Феодора встала, тяжело опираясь на стол, позвала глухо: «Идёмти за мной», и свела Эжена в подвал своего особняка, похожий на бакалейный амбар: повсюду мешки, корчаги и кадушки. На одну из них она поставила свечу, скрестила руки на груди:
— По-вашему, я не дворянка?… Так и есь — чаво греха таить! А хто я в самъм дели — угадаити?… Holohka! kreposnaja defka господ Арсеньевых-Неростофских!
— Рабыня!? — перепугался Эжен.
Феодора совсем поникла, опустилась в своих шелках на мешок гороха…

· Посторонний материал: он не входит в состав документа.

/-- The value lies in the range that Chapter 19 gives the field (R864, R868, R869, R871, R873, R874). -/
def valueOk (s : State) (r : Reg) (v : Word) : Bool :=
  match r with
  | .faultSel => decide (v.toNat < 256)
  | .dlinkSel => decide (v.toNat < 2 ^ 14) && hasLink s (selLink v)
  | .ftSel => decide (v.toNat < 3 * 2 ^ 16)
  | .ftData => decide (v.toNat < 2 ^ 16)
  | .ftCommit => v == 1 && decide (s.mtc.value.toNat + 10000000 ≤ switchTime s)
  | .telSel => telOk s v
  | .sensorSel => sensorOk s v
  | .pwrRuntime => v == 0 || (decide (1000 ≤ v.toNat) && decide (v.toNat ≤ ringLimit s))
  | .win _ k => k != 3 || decide (v.toNat < 2 ^ 21)
  | _ => true

/-- OR-readable registers (R861). -/
def orReadable (r : Reg) : Bool := r == .tileFlags || r == .hbmFlags || r == .laneFlags

/-- The register that an access reaches, or why it is refused: unmapped, off, path, state, busy table, value (R851, R856 to R874). -/
def checkAccess (s : State) (p : Path) (a : Nat) (write : Option Word) : RegFail ⊕ (Window × Reg × Half) :=
  let fail := fun (code cause n : Nat) => (Sum.inl { code, addr := a, write := write.isSome, value := (write.getD 0).toNat, cause, members := n })
  match windowOf s a with
  | none => fail errRegUnmapped 0 0
  | some (w, off) =>
    match regAt w off with
    | none => fail errRegUnmapped 0 0
    | some (r, h) =>
      if offCause s w ≠ 0 then fail errRegOff (offCause s w) 0
      else match write with
        | none =>
          match members s w with
          | some ms => if orReadable r then .inr (w, r, h) else fail errBcastRead 0 ms.length
          | none => .inr (w, r, h)
        | some v =>
          if !isControl r then .inr (w, r, h)
          else if !pathAllows r p then fail errRegPath 0 0
          else if !stateAllows s r then fail errStateConflict 0 0
          else if r = .ftData ∧ (s.fabric.oldValid ∨ s.fabric.armed) then fail errTableBusy 0 0
          else if !valueOk s r v then fail errRegValue 0 0
          else .inr (w, r, h)

/-! ### Reads -/

/-- Word of a register's value. -/
def halfWord (h : Half) (n : Nat) : Word :=
  match h with
  | .whole => BitVec.ofNat 32 n
  | .lo => BitVec.ofNat 32 n
  | .hi => BitVec.ofNat 32 (n / 2 ^ 32)

/-- What a read does besides reading: FAULT_NEW clears (RC), and a selected depth_hw clears with TEL_DATA_LO (R872). -/
def afterRead (v : View) (r : Reg) (h : Half) (s : State) : State :=
  match r, h with
  | .faultNew, _ => { s with regs.faultNew := 0 }
  | .telData, .lo =>
    if telCounter v.telSel = 2 then countPort (telPort v.telSel) (fun c => { c with depthHw := tset c.depthHw (telVc v.telSel) 0 0 }) s else s
  | _, _ => s

/-- One register read at address `a`: OR over the members of a broadcast window (R861), the latched word of a pair (R853). -/
def readOne (p : Path) (a : Nat) (w : Window) (r : Reg) (h : Half) (s : State) : Word × State :=
  let v := viewOf s p
  match members s w with
  | some ms =>
    (BitVec.ofNat 32 (ms.foldl (fun x i => x ||| regValue s v i r) 0), setView p { v with latch := none } s)
  | none =>
    let n := regValue s v (windowIndex w) r
    let latch := if h = .lo then some (a, halfWord .hi n) else none
    let x := match h, v.latch with
      | .hi, some (b, hi) => if b + 4 = a then hi else halfWord .hi n
      | _, _ => halfWord h n
    (x, afterRead v r h (setView p { v with latch } s))

/-! ### Writes -/

/-- Puts an entry into a table of the inactive copy (R507, R869). -/
def putEntry (table idx e : Nat) (t : Tables) : Tables :=
  match table with
  | 0 => { t with down := tset t.down idx e 0xFFFF }
  | 1 => { t with flume := tset t.flume idx e 0xFFFF }
  | _ => { t with ctrl := tset t.ctrl idx e 0xFFFF }

/-- FT_DATA (R507, R869): the entry goes into the inactive copy, and the path's index advances. -/
def writeEntry (p : Path) (v : Word) (s : State) : State :=
  let view := viewOf s p
  let idx := bits view.ftSel.toNat 15 0
  let s := setView p { view with ftSel := BitVec.ofNat 32 (2 ^ 16 * (view.ftSel.toNat / 2 ^ 16) + (idx + 1) % 2 ^ 16) } s
  let put := putEntry (bits view.ftSel.toNat 17 16) idx v.toNat
  if s.fabric.epoch then { s with fabric.copy0 := put s.fabric.copy0, fabric.changing := true }
  else { s with fabric.copy1 := put s.fabric.copy1, fabric.changing := true }

/-- WIN (R866): words 0 to 2 are staged; word 3 makes the whole entry take effect. -/
def writeWin (e k : Nat) (v : Word) (s : State) : State :=
  let bs := splice (tget s.remote.staged e noWindow) (4 * k) (leBytes 4 v.toNat)
  let s := { s with remote.staged := tset s.remote.staged e bs noWindow }
  if k = 3 then { s with remote.windows := tset s.remote.windows e (winOf bs) ⟨0, 0, 0, 0⟩ } else s

/-- Effect of a write (Table 19-3); a write to any other register is ignored (R11, R862). -/
def writeOne (p : Path) (r : Reg) (h : Half) (x : Word) (s : State) : State :=
  let v := viewOf s p
  match r with
  | .devScratch => { s with regs.scratch := x }
  | .devEvents => { s with regs.events := s.regs.events &&& ~~~x }
  | .faultSel => setView p { v with faultSel := x, faultRec := s.faults[x.toNat]? } s
  | .dlinkSel => setView p { v with dlinkSel := x } s
  | .ftSel => setView p { v with ftSel := x } s
  | .telSel => setView p { v with telSel := x } s
  | .tallySel => setView p { v with tallySel := x } s
  | .sensorSel => setView p { v with sensorSel := x } s
  | .groupMask g k =>
    let m := (tget s.regs.groupMask g 0).toNat
    let m := m - 2 ^ (32 * k) * (m / 2 ^ (32 * k) % 2 ^ 32) + 2 ^ (32 * k) * x.toNat
    { s with regs.groupMask := tset s.regs.groupMask g (BitVec.ofNat 256 m) 0 }
  | .win e k => writeWin e k x s
  | .ftData => writeEntry p x s
  | .ftSwitch => if h = .hi then { s with regs.ftSwitchHi := x } else { s with regs.ftSwitchLo := x }
  | .ftCommit =>
    { s with fabric.inactiveComplete := true, fabric.armed := true, fabric.changing := true, fabric.switchTime := BitVec.ofNat 64 (switchTime s) }
  | .pwrRuntime => { s with heat.runtimeNext := x.toNat }
  | _ => s

/-! ### Requests -/

/-- Reads `n` registers from `a`, or the first refusal (R851). -/
def readMany (p : Path) : Nat → Nat → State → RegFail ⊕ (List Word × State)
  | 0, _, s => .inr ([], s)
  | n + 1, a, s =>
    match checkAccess s p a none with
    | .inl f => .inl f
    | .inr (w, r, h) =>
      let (x, s) := readOne p a w r h s
      match readMany p n (a + 4) s with
      | .inl f => .inl f
      | .inr (xs, s) => .inr (x :: xs, s)

/-- Writes the values from `a` on, or the first refusal (R851). -/
def writeMany (p : Path) : List Word → Nat → State → RegFail ⊕ State
  | [], _, s => .inr s
  | x :: xs, a, s =>
    match checkAccess s p a (some x) with
    | .inl f => .inl f
    | .inr (_, r, h) => writeMany p xs (a + 4) (writeOne p r h x s)

/-- Detail of a refusal (Tables 11-6, 17-8, 19-15). -/
def failDetail (s : State) (p : Path) (f : RegFail) (n : Nat) : List Byte :=
  let path := (pathCode p, 1)
  if f.code = errBcastRead then detail [path, (0, 1), (f.members, 2), (n, 4)]
  else if f.code = errRegUnmapped then detail [path, (if f.write then 1 else 0, 1), (0, 2), (n, 4)]
  else if f.code = errRegOff then detail [path, (f.cause, 1), (stCode s.dev.st, 1), (0, 1), (n, 4)]
  else if f.code = errStateConflict then detail [(stCode s.dev.st, 1)]
  else if f.code = errTableBusy then detail [(s.fabric.switchTime.toNat, 8), (heldOld s, 4)]
  else detail [path, (0, 3), (f.value, 4), (n, 4)]

/-- Notes a refusal for the tick's record: one per code, naming the last request refused with it (R877). -/
def noteRefused (p : Path) (op : Nat) (f : RegFail) (s : State) : State :=
  let n := ((s.regs.refused.find? fun e => e.2.code.toNat == f.code).map (·.1)).getD 0 + 1
  let obj := if f.code = errStateConflict then op else if f.code = errTableBusy then 0 else f.addr
  let r := mkRec s f.code (if f.code = errTableBusy then uTile else uDevice) 0 obj (pathPeer p) (failDetail s p f n)
  { s with regs.refused := (s.regs.refused.filter fun e => e.2.code.toNat != f.code) ++ [(n, r)] }

/-- A register request (R851): all of it is checked before any of it is performed. Answers the status, the words read and the state. -/
def accessRegs (p : Path) (op : Nat) (write : Bool) (a count : Nat) (values : List Word) (s : State) : Nat × List Word × State :=
  if count = 0 ∨ 64 < count ∨ (write ∧ values.length ≠ count) then
    (errRegValue, [], noteRefused p op { code := errRegValue, addr := a, write, value := count } s)
  else if write then
    match writeMany p values a s with
    | .inl f => (f.code, [], noteRefused p op f s)
    | .inr s => (0, [], s)
  else
    match readMany p count a s with
    | .inl f => (f.code, [], noteRefused p op f s)
    | .inr (xs, s) => (0, xs, s)

/-- A path reaches the register map (Table 19-1, R792, R807): a Warden session after a ring is verified, an open Hauler connection with
permission outside STARTING, JTAG while the lookout runs. -/
def pathReaches (s : State) (write : Bool) : Path → Bool
  | .warden k => lookoutUp s && s.hauler.sessions.contains k && s.dev.ring.isSome
  | .hauler k =>
    thas s.hauler.conns k && s.dev.st != .starting && s.dev.st != .lookout && decide ((if write then 3 else 2) ≤ orDefault (policy s).haulerRegisters 2)
  | .jtag => lookoutUp s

— … Когда ваш Бонъпарт шол на Москву, все, кто мох, убегал. Дома бросали, вещи… И мои хозяивъ уехъли, покидаф ф карету семь снудукоф. А я спряталась на чердаке… Сижу и думаю: не съедят-чай меня эти хранцузы, а я ищё нъряжус в барышнинъ платье, нъзовус графскъй дочкъй — глядиш, ко мне съ фсем уваженьем ътнесутсь, а нет… — терять мне былъ всё равно нечивъ… Ф пятнаццъть-тъ лет… Долгъ я их ждала, а как увидила из ъкна незнакомыи мундиры — так сама и выскочила, схватила за рукаф того, кто понарядний и поосанистий: защитити, мол, сироту-графиню! Што былъ дальши, точно не помню, но энтът охфицер меня так и пригрел, платьеф мне понатащил, шуп, жемчугоф, а потом — надоумил жъ ево Бох! добыл он где-тъ русский мундир, рваный, кровавый, кибитку, сам прикинулся раненым бес памяти, а я бутьтъ за ним ухаживаю и везу ево куда-нибуть в лазарет или домой. Так мы ехъли, ехаъли, на мешках с золътъм сидь, и дъбрались до самъй Хранции; зажили тихь и ладнъ. Любил он миня, всёму учил, ни к чёму ни неволил… Но умир (- перекрестилась по-своему, справа налево — )… Всё нашъ добро сталъ толькоъ моим… Как наши ушли ис Парижу, я поехалъ х королю, пъпросила признать миня хранцусскъ подданъй и графиней, и он — дай Бох ёму здоровья! — так и сделал… Вот так, господин дъ Ростеньяг… Вот, кому вы фсе цалуити ручки — афериске!..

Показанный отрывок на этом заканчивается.